I have done the quality controls like PCA and hierarchical clustering and found an outlier, which is Cancer5.CEL. How can I remove this outlier for Differential Gene Expression Analysis? I don't know the code, please help. Thank you!
my code:
crc.fac<- factor(c(rep("Cancer", 7),rep("Healthy",6)))
crc.df <- data.frame(crc = crc.fac,row.names = paste(crc.fac, rep(1:13, 1), sep = ''))
crc.mData <- data.frame(labelDescription = c("gene regulation"))
crc.mData
crc.pData <- new("AnnotatedDataFrame", data = crc.df, varMetadata = crc.mData)
validObject(crc.pData)
[1] TRUE
list.files(path = ".", pattern = ".CEL")
crc.df <- data.frame(crc.fac, filename = list.files(path =".",pattern=".CEL"),row.names =paste(crc.fac, rep(1:13, 1), sep = ''))
crc.affy <- read.affybatch(filename = list.files(path =".",pattern=".CEL", full.names = TRUE),
+ phenoData = crc.pData)
View(crc.affy)
crc_calls.eSet <- mas5calls.AffyBatch(crc.affy)
crc_calls.mx <- exprs(crc_calls.eSet)
crc.eSet <- rma(crc.affy)
crc_log2.mx <- exprs(crc.eSet)
head(crc_log2.mx)
boxplot(as.data.frame(crc_log2.mx), xlab = "", ylab = "Log2 rma signal", las = 2, main = "Sample Distributions")
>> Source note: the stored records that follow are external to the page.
-- ==== Sys2Proof/Tests/Slice0.lean ====
section
/-! SUPPORT. The model's own tests: ill-formed terms, words written out from spec/30_encoding.md, one-step tests whose expected
values are those of spec/95_test_vectors.md, and one witness theorem for the hypotheses of each statement. -/

namespace Sys2Proof.Tests

open Sys2Proof.Machine

/-! ## Helpers -/

/-- A canonical byte source with `bytes` from address `a` on. -/
def bytesAt (a : Nat) (bytes : List Byte) : List Host.Cell :=
  bytes.foldr (fun b k n => let rest := k (n + 1); if b = 0 then rest else (n, b) :: rest) (fun _ => []) a

/-- A BUSY engine with the command word `v` latched, the source operands `addr` and `len`, and `bytes` at `addr`. -/
def ready (v : Word) (addr len : Nat) (bytes : List Byte) : State :=
  { State.reset with
    busy := true, cmd := v, srcEn := true, src := bytesAt addr bytes,
    latch := ⟨v, BitVec.ofNat 32 addr, BitVec.ofNat 32 len, true⟩ }

/-- The palette RAMP of spec/95_test_vectors.md section 3: entry i is (8i, 8i, 8i). -/
def ramp : Vector Rgb 16 := Vector.ofFn fun i => ⟨BitVec.ofNat 8 (8 * i.val), BitVec.ofNat 8 (8 * i.val), BitVec.ofNat 8 (8 * i.val)⟩

/-- `ready` with the palette RAMP loaded. -/
def ready16 (v : Word) (addr len : Nat) (bytes : List Byte) : State :=
  { ready v addr len bytes with pal := ramp, palCount := 16 }

/-- The outcome is a next state with property `p`. -/
def nextIs (o : Host.Outcome State Fault Refusal) (p : State → Bool) : Bool :=
  match o with
  | .next t => p t
  | .fault _ => false
  | .refused _ => false

/-- The outcome is the refusal `q`. -/
def refusedIs (o : Host.Outcome State Fault Refusal) (q : Refusal) : Bool :=
  match o with
  | .next _ => false
  | .fault _ => false
  | .refused r => r == q

/-! ## WellFormed: one ill-formed term for each check -/

theorem test_wf_asm_zero_w : (Instr.asm 0 1).wf = false := by decide
theorem test_wf_asm_zero_h : (Instr.asm 1 0).wf = false := by decide
theorem test_wf_phold_zero_w : (Instr.phold 0 255).wf = false := by decide
theorem test_wf_phold_zero_h : (Instr.phold 255 0).wf = false := by decide

/-! ## Decode: words written out field by field, RSV1 H W RSV0 OP (R111, R114) -/

theorem test_decode_nop : decode 0b00000000_00000000_00000000_0000_0000 = .ok .nop := by decide
theorem test_decode_pload : decode 0b00000000_00000000_00000000_0000_0001 = .ok .pload := by decide
theorem test_decode_pclr : decode 0b00000000_00000000_00000000_0000_0010 = .ok .pclr := by decide
theorem test_decode_tunpk : decode 0b00000000_00000000_00000000_0000_0011 = .ok .tunpk := by decide
/-- V46: `ASM 255, 1`. -/
theorem test_decode_asm : decode 0b00000000_00000001_11111111_0000_0100 = .ok (.asm 255 1) := by decide
/-- V57: `PHOLD 2, 3`. -/
theorem test_decode_phold : decode 0b00000000_00000011_00000010_0000_0101 = .ok (.phold 2 3) := by decide
theorem test_table_word : decodeTableWord 32 0x00212004 = some (.asm 32 33) := by decide
theorem test_table_word_illegal : decodeTableWord 32 0x00000006 = none := by decide

/-! ## The assembler (R120) -/

theorem test_assemble_nop : assembleLine "NOP".toList = some .nop := by decide
theorem test_assemble_asm : assembleLine "  ASM 0x10, 3 ; a grid".toList = some (.asm 16 3) := by decide
theorem test_assemble_zero : assembleLine "PHOLD 0, 3".toList = none := by decide

/-! ## One-step tests -/

/-- V61. -/
theorem test_nop_v61 : nextIs (execNop (accept 0 State.reset)) (fun t => regValue t .status == 0x00000002) = true := by decide

/-- V11 at j = 0 and V9 at j = 15. -/
theorem test_pload_v11 :
    nextIs (execPload (ready 1 0 64 ([0x34, 0x12] ++ List.replicate 28 0 ++ [0x21, 0x04])))
      (fun t => regValue t (.pal 0) == 0x002088A0 && regValue t (.pal 15) == 0x00080808 && regValue t .palCount == 16) = true := by
  decide

/-- V18: 15 bytes are left, and the address does not wrap. -/
theorem test_pload_v18 :
    nextIs (execPload (ready 1 0xFFFFFFF0 0xFFFFFFFF []))
      (fun t => regValue t .status == 0x00000402 && regValue t .errInfo == 15) = true := by decide

/-- V20. -/
theorem test_pclr_v20 :
    nextIs (execPclr { ready16 2 0 0 [] with palOff := 0x40 })
      (fun t => regValue t .palCount == 0 && regValue t .palOff == 0 && regValue t (.pal 15) == 0 && regValue t .status == 2) = true := by
  decide

/-- V24. -/
theorem test_tunpk_v24 :
    nextIs (execTunpk (ready 3 0 32 [0x10, 0x32, 0x54, 0x76]))
      (fun t => regValue t (.tidxRow 0) == 0x76543210 && t.tidx[0][1] == 1) = true := by decide

/-- V31. -/
theorem test_tunpk_v31 :
    nextIs (execTunpk (ready 3 1 32 []))
      (fun t => regValue t .status == 0x00000302 && regValue t .errInfo == 31) = true := by decide

/-- V50: `ASM 2, 1` of a tile of `11` and a tile of `22`: pixels 7, 8 and 16·7 + 8. -/
theorem test_asm_v50 :
    nextIs (execAsm 2 1 (ready16 0x00010204 0 64 (List.replicate 32 0x11 ++ List.replicate 32 0x22)))
      (fun t => regValue t (.fb 7) == 0x00080808 && regValue t (.fb 8) == 0x00101010 && regValue t (.fb 120) == 0x00101010 &&
        regValue t .fbDim == 0x00080010 && regValue t (.fb 128) == 0) = true := by decide +kernel

/-- V68: FrameTooLarge comes before PaletteEmpty and SourceUnavailable. -/
theorem test_asm_v68 :
    nextIs (execAsm 32 33 (accept 0x00212004 State.reset))
      (fun t => regValue t .status == 0x00000602 && regValue t .errInfo == 67584) = true := by decide

/-- V57, in V58's state: no palette, no source. -/
theorem test_phold_v57 :
    nextIs (execPhold 2 3 (accept 0x00030205 { State.reset with addr := 0x20 }))
      (fun t => regValue t .fbKind == 2 && regValue t .fbGrid == 0x00000302 && regValue t .fbDim == 0x00180010 &&
        regValue t .fbOff == 0x20 && regValue t (.fb 383) == 0x00AAAAAA && regValue t (.fb 384) == 0) = true := by decide +kernel

/-- V59. -/
theorem test_phold_v59 :
    nextIs (execPhold 32 33 State.reset) (fun t => regValue t .status == 0x00000602 && regValue t .errInfo == 67584) = true := by
  decide

/-- V63: an illegal word. -/
theorem test_illegal_v63 :
    nextIs (step (ready 6 0 0 [])) (fun t => regValue t .status == 0x00000102 && regValue t .errInfo == 6) = true := by decide

/-- V37, V39 and V41: the mapper. -/
theorem test_mapper_v37 : (mapAddr 0 2 9 10, mapNibble 9) = (104, 1) := by decide
theorem test_mapper_v39 : (mapAddr 100 3 23 0, mapNibble 23) = (167, 1) := by decide
theorem test_mapper_v41 : (mapAddr 5 1 1 9, mapNibble 1) = (41, 1) := by decide

/-- V71: a CMD write while BUSY. -/
theorem test_overrun_v71 :
    nextIs (step { ready 1 0 0 [] with events := [.write 0x00008 32 2] })
      (fun t => regValue t .status == 0x00000005 && regValue t .cmd == 1) = true := by decide

/-- V72 and V73: STATUS writes. -/
theorem test_status_write_v72 :
    nextIs (step { State.reset with ovr := true, done := true, events := [.write 0x00004 32 4] })
      (fun t => regValue t .status == 0x00000002) = true := by decide
theorem test_status_write_v73 :
    nextIs (step { State.reset with ovr := true, done := true, events := [.write 0x00004 32 3] })
      (fun t => regValue t .status == 0x00000006) = true := by decide

/-- V77: reset while an ASM is in flight. -/
theorem test_reset_v77 :
    nextIs (step { ready16 0x00010104 0 32 [] with events := [.reset] })
      (fun t => regValue t .status == 0 && regValue t .fbKind == 0 && regValue t .palCount == 0) = true := by decide

/-- R235 (S9): the ADDR values of SEARCH(O, 2, 2, P, 3) are P and O + 128 i. -/
theorem test_search_addresses :
    (searchProgram 32 2 2 0 3).filterMap (fun op => match op with | .wr .addr e => some (e.eval ⟨[], 0, [(2, 2), (3, 128)], [], [], true⟩) | _ => none)
      = [0, 288] := by decide +kernel

/-- R121, log 16: a value of 2^32 writes ADDR with the free draw, and every other effect of the write happens. -/
theorem test_wide_write :
    hostAction (.wr .addr (.lit 0x100000000)) State.reset =
      .next { State.reset with addr := Config.wideWrite 0, draws := 1, host := { HostCtx.idle with pc := 1 } } := rfl

/-- R230, S11: a source length of 2^32 cannot be described. -/
theorem test_source_too_long :
    refusedIs (hostAction (.wr .srcLen (.lit 0x100000000)) State.reset) (.sourceTooLong 0x100000000) = true := by decide

/-- S8: on a source that cannot be opened SEARCH asks for nothing, returns nothing and reports SourceUnavailable. -/
theorem test_search_unavailable :
    searchRequests State.reset 32 1 1 0 1 = [] ∧ searchRecords State.reset 32 1 1 0 1 = [] ∧
    searchReports State.reset 32 1 1 0 1 = [.palette 2] := by decide

/-- S9: SEARCH(O, 2, 2, P, 3) asks for (P, 32), (O, 128), (O + 128, 128), (O + 256, 128), in that order. -/
theorem test_search_requests_s9 :
    searchRequests { State.reset with srcEn := true, srcLen := 0x1000 } 0x100 2 2 0x20 3 =
      [⟨0x20, 32⟩, ⟨0x100, 128⟩, ⟨0x180, 128⟩, ⟨0x200, 128⟩] := by decide

/-! ## Witnesses: each shows states and operands that meet all hypotheses of one statement, clause by clause -/

theorem witness_DecodeOfEncodeIsTheCommand : (Instr.asm 255 1).wf = true ∧ (Instr.phold 1 255).wf = true := by decide

theorem witness_EncodeOfDecodeIsTheWord : decode 0x00FFFF04 = .ok (.asm 255 255) := by decide

theorem witness_StepRunsTheDecodedCommand :
    ((ready 3 0 0 []).busy = true ∧ decode (ready 3 0 0 []).latch.cmd = .ok .tunpk ∧ (ready 3 0 0 []).events = []) ∧
    ∃ s : State, s.busy = true ∧ decode s.latch.cmd = .ok (.asm 1 1) ∧ s.events = [.engine, .reset] :=
  ⟨by decide, { ready 0x00010104 0 0 [] with events := [.engine, .reset] }, by decide⟩

theorem witness_PlacedWordRunsNext : decodeTableWord 32 0x00FF0105 = some (.phold 1 255) := by decide

theorem witness_IllegalWordReportsItself :
    ∃ s : State, s.busy = true ∧ s.events = [.engine] ∧ decode s.latch.cmd = .error .reservedOpcode ∧ s.ovr = false :=
  ⟨{ ready 0x0000000F 0 0 [] with events := [.engine] }, by decide⟩

theorem witness_ErrorsWriteNoResult :
    (∃ t, complete (ready 3 1 32 []) = .next t ∧ t.err ≠ 0#4) ∧ ∃ t, complete (ready 6 0 0 []) = .next t ∧ t.err ≠ 0#4 :=
  ⟨⟨_, rfl, by decide⟩, _, rfl, by decide⟩

theorem witness_RequestsOnTheSourcePort :
    (∃ t, exec .pload (ready 1 0 0 []) = .next t) ∧ (ready 1 0 0 []).latch.srcEn = true ∧
    64 * (32#8).toNat * (32#8).toNat ≤ (ready16 0x00202004 0 0 []).fbMaxPixels ∧
    ¬ 64 * (32#8).toNat * (33#8).toNat ≤ (ready16 0x00212004 0 0 []).fbMaxPixels ∧ (ready16 0x00202004 0 0 []).palCount ≠ 0#5 :=
  ⟨⟨_, rfl⟩, by decide⟩

/-- Avail 31 of 32, nothing left, exactly enough; a TUNPK and an ASM one byte short. -/
theorem witness_ShortBuffersAreNeverDecoded :
    32 < 1 + 32 ∧ 32 ≤ 32 ∧ 0 + 32 ≤ 32 ∧
    (sourceNeed .tunpk = some 32 ∧ (ready 3 1 32 []).latch.srcLen.toNat < (ready 3 1 32 []).latch.addr.toNat + 32 ∧
      ∃ t, exec .tunpk (ready 3 1 32 []) = .next t) ∧
    (sourceNeed (.asm 2 2) = some 128 ∧ (Instr.asm 2 2).wf = true ∧ 127 < (ready16 0x00020204 0 127 []).latch.addr.toNat + 128) :=
  ⟨by decide, by decide, by decide, ⟨by decide, by decide, _, rfl⟩, by decide⟩

/-- A command of each group: the palette's, the tile's, the image's. -/
theorem witness_CommandsWriteOnlyTheirOwnResult :
    (∃ t, exec .tunpk (ready 3 0 32 []) = .next t) ∧ Instr.tunpk ≠ .pload ∧ Instr.tunpk ≠ .pclr ∧
    (∀ w h, Instr.tunpk ≠ .asm w h ∧ Instr.tunpk ≠ .phold w h) ∧ (∃ t, exec (.phold 1 1) State.reset = .next t) ∧
    Instr.phold 1 1 ≠ .tunpk :=
  ⟨⟨_, rfl⟩, by decide, by decide, by simp, ⟨_, rfl⟩, by decide⟩

/-- Two states that differ in a tile index, a host register and a byte outside the record. -/
theorem witness_CompletionDependsOnlyOnItsInputs :
    ∃ s t : State, s ≠ t ∧ s.latch = t.latch ∧ s.pal = t.pal ∧ s.palCount = t.palCount ∧ s.fbMaxPixels = t.fbMaxPixels ∧
      sameBytes s t s.latch.addr.toNat ((sourceNeed .pload).getD 0) :=
  ⟨ready 1 0 32 [5], { ready 1 0 32 [5] with addr := 7, src := [(0, 5), (32, 9)] },
    fun h => absurd (congrArg State.addr h) (by decide), rfl, rfl, rfl, rfl, by unfold sameBytes; decide⟩

theorem witness_CompletingAgainWritesTheSame :
    ∃ t u, exec .pload (ready 1 0 32 [5]) = .next t ∧ exec .pload t = .next u := ⟨_, _, rfl, rfl⟩

theorem witness_NopOnlyCompletes : (0x00000100#32).toNat % 16 = 0 ∧ 0x00000100#32 ≠ 0#32 := by decide

theorem witness_PclrEmptiesThePalette : (0x00000012#32).toNat % 16 = 2 ∧ 0x00000012#32 ≠ 2#32 := by decide

theorem witness_PloadLoadsThePalette :
    (ready 1 32 64 []).latch.srcEn = true ∧ (ready 1 32 64 []).latch.addr.toNat + 32 ≤ (ready 1 32 64 []).latch.srcLen.toNat := by
  decide

theorem witness_PloadErrorsKeepThePalette :
    (accept 1 State.reset).latch.srcEn = false ∧ (ready 1 33 64 []).latch.srcEn = true ∧
    (ready 1 33 64 []).latch.srcLen.toNat < (ready 1 33 64 []).latch.addr.toNat + 32 := by decide

theorem witness_TunpkUnpacksTheTile :
    (ready 3 0 32 []).latch.srcEn = true ∧ (ready 3 0 32 []).latch.addr.toNat + 32 ≤ (ready 3 0 32 []).latch.srcLen.toNat ∧
    3 < 4 := by decide

theorem witness_TunpkErrorsKeepTheTile :
    (accept 3 State.reset).latch.srcEn = false ∧ (ready 3 1 32 []).latch.srcEn = true ∧
    (ready 3 1 32 []).latch.srcLen.toNat < (ready 3 1 32 []).latch.addr.toNat + 32 := by decide

theorem witness_TileRowReadsBackItsBytes :
    (ready 3 5 37 []).latch.srcEn = true ∧ (ready 3 5 37 []).latch.addr.toNat + 32 ≤ (ready 3 5 37 []).latch.srcLen.toNat := by decide

/-- V44 (exactly at capacity, Avail = len) and its last pixel, whose byte reads 0. -/
theorem witness_AsmAssemblesTheImage :
    ∃ s : State, 64 * (32#8).toNat * (32#8).toNat ≤ s.fbMaxPixels ∧ s.palCount ≠ 0#5 ∧ s.latch.srcEn = true ∧
      s.latch.addr.toNat + 32 * (32#8).toNat * (32#8).toNat ≤ s.latch.srcLen.toNat ∧ 32#8 ≠ 0#8 ∧ 255 < 8 * (32#8).toNat ∧
      0 = (srcRead s (s.latch.addr.toNat + 32 * (255 / 8 * (32#8).toNat + 255 / 8) + 4 * (255 % 8) + 255 % 8 / 2)).toNat ∧
      (0#4).toNat = (if 255 % 2 = 0 then 0 % 16 else 0 / 16) ∧ 64 * (32#8).toNat * (32#8).toNat ≤ 65536 :=
  ⟨ready16 0x00202004 0 32768 [], by decide⟩

/-- V48, V49, V65, V66 as ASM words; V45, V21, V56 and V54. -/
theorem witness_AsmErrorsInTheirOrder :
    (∀ v, (ready v 0 0 []).latch.cmd = v) ∧ (opField 0x00010004 = 4#4 ∧ wField 0x00010004 = 0#8) ∧ (opField 0x00000104 = 4#4 ∧ hField 0x00000104 = 0#8) ∧
    (opField 0x00010114 = 4#4 ∧ rsv0Field 0x00010114 ≠ 0#4) ∧ (opField 0x01010104 = 4#4 ∧ rsv1Field 0x01010104 ≠ 0#8) ∧
    State.reset.fbMaxPixels < 64 * (32#8).toNat * (33#8).toNat ∧
    (64 * (32#8).toNat * (32#8).toNat ≤ State.reset.fbMaxPixels ∧ State.reset.palCount = 0#5) ∧
    (let s := { State.reset with pal := ramp, palCount := 16 }; s.palCount ≠ 0#5 ∧ s.latch.srcEn = false) ∧
    (let s := ready16 0x00020204 0 127 []
     s.palCount ≠ 0#5 ∧ s.latch.srcEn = true ∧ 2#8 ≠ 0#8 ∧
       s.latch.srcLen.toNat < s.latch.addr.toNat + 32 * (2#8).toNat * (2#8).toNat)  := ⟨fun _ => rfl, by decide⟩

theorem witness_PholdFillsThePlaceholder :
    64 * (32#8).toNat * (32#8).toNat ≤ State.reset.fbMaxPixels ∧ 65535 < 64 * (32#8).toNat * (32#8).toNat := by decide

theorem witness_FrameTooLargeExactlyPastCapacity :
    State.reset.fbMaxPixels < 64 * (32#8).toNat * (33#8).toNat ∧ ¬ State.reset.fbMaxPixels < 64 * (32#8).toNat * (32#8).toNat ∧
    State.reset.fbMaxPixels = 65536 := by decide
crc_P_rate.nv <- apply(crc_calls.mx == "P", 2, sum) / nrow (crc_calls.mx)
quality controls:
check potential physical defects in the arrays
image(crc.affy[, 1])
PCA
pca <- prcomp(t(crc_log2.mx))
eigs <- pca$sdev^2
varexplained <- eigs/sum(eigs)
varexplained
barplot(varexplained * 100, ylab="% variance explained", xlab="principal components")
box()
plot(pca$x[, 1], pca$x[, 2], col=rep(rainbow(2), each=7,6), xlab="PC1", ylab="PC2", cex=3)
text(pca$x[, 1], pca$x[, 2], labels = colnames(crc_log2.mx))
I have found the below remove outlier code, but it seem didn't work on my case, please help!!
remove_outliers <- function(x, na.rm = TRUE, ...) {
qnt <- quantile(x, probs=c(.25, .75), na.rm = na.rm, ...)
H <- 1.5 * IQR(x, na.rm = na.rm)
y <- x
y[x < (qnt[1] - H)] <- NA
y[x > (qnt[2] + H)] <- NA
y
}
# Removes all outliers from a data set
remove_all_outliers <- function(df){
# We only want the numeric columns
a<-df[,sapply(df, is.numeric)]
b<-df[,!sapply(df, is.numeric)]
a<-lapply(a,function(x) remove_outliers(x))
d<-merge(a,b)
d
}
# Removes all outliers from a data set
remove_all_outliers1 <- function(df){
# We only want the numeric columns
df[,sapply(df, is.numeric)] <- lapply(df[,sapply(df, is.numeric)], remove_outliers)
df
}
remove_all_outliers2 <- function(df){
df[] <- lapply(df, function(x) if (is.numeric(x))
remove_outliers(x) else x)
df
}
If I can't exclude outlier, it may affect the further processing "Differential gene expression analysis" Please help!
Actually, I didn't know what remove outlier code can be applied to my case.